--- RECORDS TO PROCESS Enclosed Below ---

-- ==== Sys2Proof/Laws/LookPublish.lean ====
section
/-! SUPPORT. What the operations of Machine/Publish.lean leave alone. -/

namespace Sys2Proof.Machine

@[simp] theorem sendSession_look {β : Type} (ρ : State → β) (hρ : ∀ (t : State) np counters, look ρ { t with np := np, counters := counters }
    = look ρ t) (x : SessionP) (len : Nat) (words : List Nat) (s : State) : look ρ (sendSession x len words s) = look
    ρ s := by
  unfold sendSession
  (repeat' split) <;> first | with_reducible rfl | simp [*]

@[simp] theorem publishSession_look {β : Type} (ρ : State → β) (hρ : ∀ (t : State) np erg counters, look ρ { t with np := np, erg := erg, counters := counters }
    = look ρ t) (n gid : Nat) (i : Instant) (cells : Tbl Cell) (amend : Bool) (s : State) : look ρ (publishSession n
    gid i cells amend s) = look ρ s := by
  unfold publishSession
  (repeat' split) <;> first | with_reducible rfl | simp [*]

theorem execPublishInstant_look {β : Type} (ρ : State → β) (hρ : ∀ (t : State) hi ec ev np erg counters out freeCtr,
    look ρ { t with hi := hi, ec := ec, ev := ev, np := np, erg := erg, counters := counters, out := out, freeCtr := freeCtr }
    = look ρ t) (gid index : Nat) (s : State) : ∃ σ, execPublishInstant gid index s = .next σ ∧ look ρ σ = look ρ s := by
  refine ⟨_, rfl, ?_⟩; repeat' first
    | with_reducible rfl | (simp [*]; done) | split | rw [look_foldl] | intro _ | dsimp only

end Sys2Proof.Machine
end

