-- ==== Sys2Proof/Laws/LookIntake.lean ====
section
/-! SUPPORT. What the operations of Machine/Intake.lean leave alone. -/

namespace Sys2Proof.Machine

@[simp] theorem updStream_look {β : Type} (ρ : State → β) (hρ : ∀ (t : State) si, look ρ { t with si := si } = look ρ
    t) (sid : Nat) (f : Stream → Stream) (s : State) : look ρ (updStream sid f s) = look ρ s := by
  unfold updStream
  (repeat' split) <;> first | with_reducible rfl | simp [*]

@[simp] theorem noteState_look {β : Type} (ρ : State → β) (hρ : ∀ (t : State) hi ev counters out, look ρ { t with hi := hi, ev := ev, counters := counters, out := out }
    = look ρ t) (sid : Nat) (old new : StreamState) (s : State) : look ρ (noteState sid old new s) = look ρ s := by
  unfold noteState
  (repeat' split) <;> first | with_reducible rfl | simp [*]

@[simp] theorem setStreamState_look {β : Type} (ρ : State → β) (hρ : ∀ (t : State) hi ev si counters out, look ρ { t with hi := hi, ev := ev, si := si, counters := counters, out := out }
    = look ρ t) (sid : Nat) (new : StreamState) (s : State) : look ρ (setStreamState sid new s) = look ρ s := by
  unfold setStreamState
  (repeat' split) <;> first | with_reducible rfl | simp [*]

@[simp] theorem quarantine_look {β : Type} (ρ : State → β) (hρ : ∀ (t : State) hi ev si counters out, look ρ { t with hi := hi, ev := ev, si := si, counters := counters, out := out }
    = look ρ t) (sid cause : Nat) (s : State) : look ρ (quarantine sid cause s) = look ρ s := by
  unfold quarantine
  (repeat' split) <;> first | with_reducible rfl | simp [*]

@[simp] theorem failStream_look {β : Type} (ρ : State → β) (hρ : ∀ (t : State) hi ev si counters out, look ρ { t with hi := hi, ev := ev, si := si, counters := counters, out := out }
    = look ρ t) (sid : Nat) (s : State) : look ρ (failStream sid s) = look ρ s := by
  unfold failStream
  (repeat' split) <;> first | with_reducible rfl | simp [*]

@[simp] theorem rollKey_look {β : Type} (ρ : State → β) (hρ : ∀ (t : State) hi ev si counters out, look ρ { t with hi := hi, ev := ev, si := si, counters := counters, out := out }
    = look ρ t) (sid : Nat) (s : State) : look ρ (rollKey sid s) = look ρ s := by
  unfold rollKey
  (repeat' split) <;> first | with_reducible rfl | simp [*]

@[simp] theorem settleConv_look {β : Type} (ρ : State → β) (hρ : ∀ (t : State) freeCtr, look ρ { t with freeCtr := freeCtr }
    = look ρ t) (ch : Nat) (c : Conv) (s : State) : look ρ (settleConv ch c s).2.2 = look ρ s := by
  unfold settleConv
  (repeat' split) <;> first | with_reducible rfl | simp [*]

@[simp] theorem settleSecond_look {β : Type} (ρ : State → β) (hρ : ∀ (t : State) freeCtr, look ρ { t with freeCtr := freeCtr }
    = look ρ t) (ch : Nat) (c : Option Conv) (s : State) : look ρ (settleSecond ch c s).2.2 = look ρ s := by
  unfold settleSecond; split <;> simp [*]

@[simp] theorem normalizeQuant_look {β : Type} (ρ : State → β) (hρ : ∀ (t : State) counters freeCtr, look ρ { t with counters := counters, freeCtr := freeCtr }
    = look ρ t) (sid : Nat) (acc : List ChanVal × State) (q : Quant) : look ρ (normalizeQuant sid acc q).2 = look ρ
    acc.2 := by
  simp only [normalizeQuant]
  (repeat' split) <;> simp [*]

@[simp] theorem normalize_look {β : Type} (ρ : State → β) (hρ : ∀ (t : State) counters freeCtr, look ρ { t with counters := counters, freeCtr := freeCtr }
    = look ρ t) (sid : Nat) (qs : List Quant) (s : State) : look ρ (normalize sid qs s).2 = look ρ s := by
  unfold normalize
  rw [look_foldl_of ρ (fun x : List ChanVal × State => x.2)]; intro b a; simp [*]

@[simp] theorem interpCellChan_look {β : Type} (ρ : State → β) (hρ : ∀ (t : State) counters freeCtr, look ρ { t with counters := counters, freeCtr := freeCtr }
    = look ρ t) (sid : Nat) (cubic : Bool) (tk : Rat) (ps : List (Rat × HistFrame)) (held : HistFrame) (acc : List
    CellChan × State) (ch : Nat) : look ρ (interpCellChan sid cubic tk ps held acc ch).2 = look ρ acc.2 := by
  unfold interpCellChan
  (repeat' split) <;> simp [*]

@[simp] theorem interpCell_look {β : Type} (ρ : State → β) (hρ : ∀ (t : State) counters freeCtr, look ρ { t with counters := counters, freeCtr := freeCtr }
    = look ρ t) (sid : Nat) (p : GroupP) (cubic : Bool) (k : Nat) (pts : List HistFrame) (held : HistFrame) (s :
    State) : look ρ (interpCell sid p cubic k pts held s).2 = look ρ s := by
  simp only [interpCell]
  rw [look_foldl_of ρ (fun x : List CellChan × State => x.2)]; intro b a; simp [*]

@[simp] theorem offerCell_look {β : Type} (ρ : State → β) (hρ : ∀ (t : State) hi ec ev erg counters out freeCtr, look
    ρ { t with hi := hi, ec := ec, ev := ev, erg := erg, counters := counters, out := out, freeCtr := freeCtr } = look
    ρ t) (m : Membership) (k : Int) (sid : Nat) (c : Cell) (s : State) : look ρ (offerCell m k sid c s) = look ρ s :=
    by
  unfold offerCell
  (repeat' split) <;> first | with_reducible rfl | simp [*]

@[simp] theorem interpolate_look {β : Type} (ρ : State → β) (hρ : ∀ (t : State) hi ec ev erg counters out freeCtr,
    look ρ { t with hi := hi, ec := ec, ev := ev, erg := erg, counters := counters, out := out, freeCtr := freeCtr } =
    look ρ t) (sid : Nat) (m : Membership) (cubic : Bool) (hist : List HistFrame) (tol : Int) (s : State) : look ρ
    (interpolate sid m cubic hist tol s) = look ρ s := by
  simp only [interpolate]
  (repeat' split) <;> first | with_reducible rfl | simp [*]

@[simp] theorem feedMembership_look {β : Type} (ρ : State → β) (hρ : ∀ (t : State) hi ec ev erg counters out freeCtr,
    look ρ { t with hi := hi, ec := ec, ev := ev, erg := erg, counters := counters, out := out, freeCtr := freeCtr } =
    look ρ t) (sid : Nat) (x : Stream) (f : HistFrame) (newest miss : Bool) (tol : Int) (m : Membership) (s : State) :
    look ρ (feedMembership sid x f newest miss tol m s) = look ρ s := by
  unfold feedMembership
  (repeat' split) <;> first | with_reducible rfl | simp [*]

@[simp] theorem resample_look {β : Type} (ρ : State → β) (hρ : ∀ (t : State) hi ec ev erg counters out freeCtr, look ρ
    { t with hi := hi, ec := ec, ev := ev, erg := erg, counters := counters, out := out, freeCtr := freeCtr } = look ρ
    t) (sid : Nat) (x : Stream) (f : HistFrame) (newest : Bool) (leaving : List (Nat × Nat)) (s : State) : look ρ
    (resample sid x f newest leaving s) = look ρ s := by
  unfold resample
  (repeat' split) <;> first | with_reducible rfl | simp [*]

@[simp] theorem acceptFrame_look {β : Type} (ρ : State → β) (hρ : ∀ (t : State) hi ec ev si erg counters out freeCtr,
    look ρ { t with hi := hi, ec := ec, ev := ev, si := si, erg := erg, counters := counters, out := out, freeCtr := freeCtr }
    = look ρ t) (sid : Nat) (f : HistFrame) (leaving : List (Nat × Nat)) (s : State) : look ρ (acceptFrame sid f
    leaving s) = look ρ s := by
  unfold acceptFrame
  (repeat' split) <;> first | with_reducible rfl | simp [*]

@[simp] theorem disposeFor_look {β : Type} (ρ : State → β) (hρ : ∀ (t : State) hi ec ev si erg counters out freeCtr,
    look ρ { t with hi := hi, ec := ec, ev := ev, si := si, erg := erg, counters := counters, out := out, freeCtr := freeCtr }
    = look ρ t) (f : SiFrame) (sid : Nat) (s : State) : look ρ (disposeFor f sid s) = look ρ s := by
  unfold disposeFor
  (repeat' split) <;> first | with_reducible rfl | simp [*]

@[simp] theorem returnFrame_look {β : Type} (ρ : State → β) (hρ : ∀ (t : State) np counters, look ρ { t with np := np, counters := counters }
    = look ρ t) (f : SiFrame) (ctr : Nat) (s : State) : look ρ (returnFrame f ctr s) = look ρ s := by
  unfold returnFrame
  (repeat' split) <;> first | with_reducible rfl | simp [*]

@[simp] theorem disposeFrame_look {β : Type} (ρ : State → β) (hρ : ∀ (t : State) hi ec ev np si erg counters out
    freeCtr, look ρ { t with hi := hi, ec := ec, ev := ev, np := np, si := si, erg := erg, counters := counters, out := out, freeCtr := freeCtr }
    = look ρ t) (q : Nat) (f : SiFrame) (s : State) : look ρ (disposeFrame q f s) = look ρ s := by
  unfold disposeFrame
  (repeat' split) <;> first | with_reducible rfl | simp [*]

@[simp] theorem streamTimers_look {β : Type} (ρ : State → β) (hρ : ∀ (t : State) hi ev si counters out, look ρ { t with hi := hi, ev := ev, si := si, counters := counters, out := out }
    = look ρ t) (sid : Nat) (s : State) : look ρ (streamTimers sid s) = look ρ s := by
  simp only [streamTimers]
  (repeat' split) <;> first | with_reducible rfl | simp [*]

theorem execSiFrameParse_look {β : Type} (ρ : State → β) (hρ : ∀ (t : State) hi ec ev np si erg counters out freeCtr,
    look ρ { t with hi := hi, ec := ec, ev := ev, np := np, si := si, erg := erg, counters := counters, out := out, freeCtr := freeCtr }
    = look ρ t) (pipe : Nat) (s : State) : ∃ σ, execSiFrameParse pipe s = .next σ ∧ look ρ σ = look ρ s := by
  refine ⟨_, rfl, ?_⟩; (repeat' split) <;> first | with_reducible rfl | simp [*]

theorem execStreamTimerExpiry_look {β : Type} (ρ : State → β) (hρ : ∀ (t : State) hi ev si counters out, look ρ { t with hi := hi, ev := ev, si := si, counters := counters, out := out }
    = look ρ t) (sid : Nat) (s : State) : ∃ σ, execStreamTimerExpiry sid s = .next σ ∧ look ρ σ = look ρ s := by
  refine ⟨_, rfl, ?_⟩; (repeat' split) <;> first | with_reducible rfl | simp [*]

end Sys2Proof.Machine
end

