-- ==== Sys2Proof/Laws/LookPowerCmd.lean ====
section
/-! SUPPORT. What the operations of Machine/PowerCmd.lean leave alone. -/

namespace Sys2Proof.Machine

@[simp] theorem startHandshake_look {β : Type} (ρ : State → β) (hρ : ∀ (t : State) pm, look ρ { t with pm := pm } =
    look ρ t) (handle : Nat) (s : State) : look ρ (startHandshake handle s) = look ρ s := by
  unfold startHandshake
  (repeat' split) <;> first | with_reducible rfl | simp [*]

@[simp] theorem releasePads_look {β : Type} (ρ : State → β) (hρ : ∀ (t : State) pm, look ρ { t with pm := pm } = look
    ρ t) (mask : Nat) (s : State) : look ρ (releasePads mask s) = look ρ s := by
  unfold releasePads
  (repeat' split) <;> first | with_reducible rfl | simp [*]

@[simp] theorem setPower_look {β : Type} (ρ : State → β) (hρ : ∀ (t : State) pm, look ρ { t with pm := pm } = look ρ
    t) (p : PowerP) (s : State) : look ρ (setPower p s) = look ρ s := by
  unfold setPower
  (repeat' split) <;> first | with_reducible rfl | simp [*]

@[simp] theorem setRefs_look {β : Type} (ρ : State → β) (hρ : ∀ (t : State) hi ev pm ck counters out, look ρ { t with hi := hi, ev := ev, pm := pm, ck := ck, counters := counters, out := out }
    = look ρ t) (p : RefP) (s : State) : look ρ (setRefs p s) = look ρ s := by
  unfold setRefs
  (repeat' split) <;> first | with_reducible rfl | simp [*]

@[simp] theorem finishRefSwitch_look {β : Type} (ρ : State → β) (hρ : ∀ (t : State) hi ev ck counters out, look ρ { t with hi := hi, ev := ev, ck := ck, counters := counters, out := out }
    = look ρ t) (o : OpEntry) (hwFault : Bool) (s : State) : look ρ (finishRefSwitch o hwFault s) = look ρ s := by
  unfold finishRefSwitch
  (repeat' split) <;> first | with_reducible rfl | simp [*]

@[simp] theorem procPowerDoze_look {β : Type} (ρ : State → β) (hρ : ∀ (t : State) pm, look ρ { t with pm := pm } =
    look ρ t) (h : Hdr) (s : State) : (procPowerDoze h s).work.Look ρ := by
  simp [procPowerDoze, Work.Look, *]

@[simp] theorem procPowerWake_look {β : Type} (ρ : State → β) (hρ : ∀ (t : State) pm, look ρ { t with pm := pm } =
    look ρ t) (h : Hdr) (s : State) : (procPowerWake h s).work.Look ρ := by
  simp [procPowerWake, Work.Look, *]

@[simp] theorem procPowerPadRelease_look {β : Type} (ρ : State → β) (hρ : ∀ (t : State) pm, look ρ { t with pm := pm }
    = look ρ t) (h : Hdr) (mask : Nat) (s : State) : (procPowerPadRelease h mask s).work.Look ρ := by
  simp [procPowerPadRelease, Work.Look, *]

@[simp] theorem procPowerConfig_look {β : Type} (ρ : State → β) (hρ : ∀ (t : State) pm, look ρ { t with pm := pm } =
    look ρ t) (h : Hdr) (p : PowerP) (s : State) : (procPowerConfig h p s).work.Look ρ := by
  simp [procPowerConfig, Work.Look, *]

@[simp] theorem procPowerQuery_look {β : Type} (ρ : State → β)  (h : Hdr) (s : State) : (procPowerQuery h s).work.Look
    ρ := by
  simp [procPowerQuery, Work.Look, *]

@[simp] theorem procPowerRefConfig_look {β : Type} (ρ : State → β) (hρ : ∀ (t : State) hi ev pm ck counters out, look
    ρ { t with hi := hi, ev := ev, pm := pm, ck := ck, counters := counters, out := out } = look ρ t) (h : Hdr) (p :
    RefP) (s : State) : (procPowerRefConfig h p s).work.Look ρ := by
  simp [procPowerRefConfig, Work.Look, *]

@[simp] theorem procPowerRefSwitch_look {β : Type} (ρ : State → β) (hρ : ∀ (t : State) ck, look ρ { t with ck := ck }
    = look ρ t) (h : Hdr) (s : State) : (procPowerRefSwitch h s).work.Look ρ := by
  simp [procPowerRefSwitch, Work.Look, *]

@[simp] theorem procPowerClearCounters_look {β : Type} (ρ : State → β) (hρ : ∀ (t : State) counters, look ρ { t with counters := counters }
    = look ρ t) (h : Hdr) (mask : Nat) (s : State) : (procPowerClearCounters h mask s).work.Look ρ := by
  simp [procPowerClearCounters, Work.Look, *]

theorem execPowerDoze_look {β : Type} (ρ : State → β) (hρ : ∀ (t : State) hi ev pm ov cairn erg aq counters out
    freeCtr, look ρ { t with hi := hi, ev := ev, pm := pm, ov := ov, cairn := cairn, erg := erg, aq := aq, counters := counters, out := out, freeCtr := freeCtr }
    = look ρ t) (h : Hdr) (s : State) : ∃ σ, execPowerDoze h s = .next σ ∧ look ρ σ = look ρ s := ⟨_, rfl, runProc_look ρ (by simp [hρ]) _ _ _ (procPowerDoze_look ρ (by simp [hρ]) _ _)⟩

theorem execPowerWake_look {β : Type} (ρ : State → β) (hρ : ∀ (t : State) hi ev pm ov cairn erg aq counters out
    freeCtr, look ρ { t with hi := hi, ev := ev, pm := pm, ov := ov, cairn := cairn, erg := erg, aq := aq, counters := counters, out := out, freeCtr := freeCtr }
    = look ρ t) (h : Hdr) (s : State) : ∃ σ, execPowerWake h s = .next σ ∧ look ρ σ = look ρ s := ⟨_, rfl, runProc_look ρ (by simp [hρ]) _ _ _ (procPowerWake_look ρ (by simp [hρ]) _ _)⟩

theorem execPowerPadRelease_look {β : Type} (ρ : State → β) (hρ : ∀ (t : State) hi ev pm ov cairn erg aq counters out
    freeCtr, look ρ { t with hi := hi, ev := ev, pm := pm, ov := ov, cairn := cairn, erg := erg, aq := aq, counters := counters, out := out, freeCtr := freeCtr }
    = look ρ t) (h : Hdr) (mask : Nat) (s : State) : ∃ σ, execPowerPadRelease h mask s = .next σ ∧ look ρ σ = look ρ s
    := ⟨_, rfl, runProc_look ρ (by simp [hρ]) _ _ _ (procPowerPadRelease_look ρ (by simp [hρ]) _ _ _)⟩

theorem execPowerConfig_look {β : Type} (ρ : State → β) (hρ : ∀ (t : State) hi ev pm ov cairn erg aq counters out
    freeCtr, look ρ { t with hi := hi, ev := ev, pm := pm, ov := ov, cairn := cairn, erg := erg, aq := aq, counters := counters, out := out, freeCtr := freeCtr }
    = look ρ t) (h : Hdr) (p : PowerP) (s : State) : ∃ σ, execPowerConfig h p s = .next σ ∧ look ρ σ = look ρ s := ⟨_, rfl, runProc_look ρ (by simp [hρ]) _ _ _ (procPowerConfig_look ρ (by simp [hρ]) _ _ _)⟩

theorem execPowerQuery_look {β : Type} (ρ : State → β) (hρ : ∀ (t : State) hi ev pm ov cairn erg aq counters out
    freeCtr, look ρ { t with hi := hi, ev := ev, pm := pm, ov := ov, cairn := cairn, erg := erg, aq := aq, counters := counters, out := out, freeCtr := freeCtr }
    = look ρ t) (h : Hdr) (s : State) : ∃ σ, execPowerQuery h s = .next σ ∧ look ρ σ = look ρ s := ⟨_, rfl, runProc_look ρ (by simp [hρ]) _ _ _ (procPowerQuery_look ρ _ _)⟩

theorem execPowerRefConfig_look {β : Type} (ρ : State → β) (hρ : ∀ (t : State) hi ev pm ck ov cairn erg aq counters
    out freeCtr, look ρ { t with hi := hi, ev := ev, pm := pm, ck := ck, ov := ov, cairn := cairn, erg := erg, aq := aq, counters := counters, out := out, freeCtr := freeCtr }
    = look ρ t) (h : Hdr) (p : RefP) (s : State) : ∃ σ, execPowerRefConfig h p s = .next σ ∧ look ρ σ = look ρ s := ⟨_, rfl, runProc_look ρ (by simp [hρ]) _ _ _ (procPowerRefConfig_look ρ (by simp [hρ]) _ _ _)⟩

theorem execPowerRefSwitch_look {β : Type} (ρ : State → β) (hρ : ∀ (t : State) hi ev pm ck ov cairn erg aq counters
    out freeCtr, look ρ { t with hi := hi, ev := ev, pm := pm, ck := ck, ov := ov, cairn := cairn, erg := erg, aq := aq, counters := counters, out := out, freeCtr := freeCtr }
    = look ρ t) (h : Hdr) (s : State) : ∃ σ, execPowerRefSwitch h s = .next σ ∧ look ρ σ = look ρ s := ⟨_, rfl, runProc_look ρ (by simp [hρ]) _ _ _ (procPowerRefSwitch_look ρ (by simp [hρ]) _ _)⟩

theorem execPowerClearCounters_look {β : Type} (ρ : State → β) (hρ : ∀ (t : State) hi ev pm ov cairn erg aq counters
    out freeCtr, look ρ { t with hi := hi, ev := ev, pm := pm, ov := ov, cairn := cairn, erg := erg, aq := aq, counters := counters, out := out, freeCtr := freeCtr }
    = look ρ t) (h : Hdr) (mask : Nat) (s : State) : ∃ σ, execPowerClearCounters h mask s = .next σ ∧ look ρ σ = look
    ρ s := ⟨_, rfl, runProc_look ρ (by simp [hρ]) _ _ _ (procPowerClearCounters_look ρ (by simp [hρ]) _ _ _)⟩

end Sys2Proof.Machine
end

--- End of Enclosed RECORDS TO PROCESS ---

● **PROBLEM REQUIREMENTS**:
Transcribe, please, every line from the first line of the listing above through the line with "State) np erg". Keep both ends and nothing else.

● **WRITTEN RESPONSE**:
-- ==== Sys2Proof/Laws/LookPublish.lean ====
section
/-! SUPPORT. What the operations of Machine/Publish.lean leave alone. -/

namespace Sys2Proof.Machine

@[simp] theorem sendSession_look {β : Type} (ρ : State → β) (hρ : ∀ (t : State) np counters, look ρ { t with np := np, counters := counters }
    = look ρ t) (x : SessionP) (len : Nat) (words : List Nat) (s : State) : look ρ (sendSession x len words s) = look
    ρ s := by
  unfold sendSession
  (repeat' split) <;> first | with_reducible rfl | simp [*]

@[simp] theorem publishSession_look {β : Type} (ρ : State → β) (hρ : ∀ (t : State) np erg counters, look ρ { t with np := np, erg := erg, counters := counters }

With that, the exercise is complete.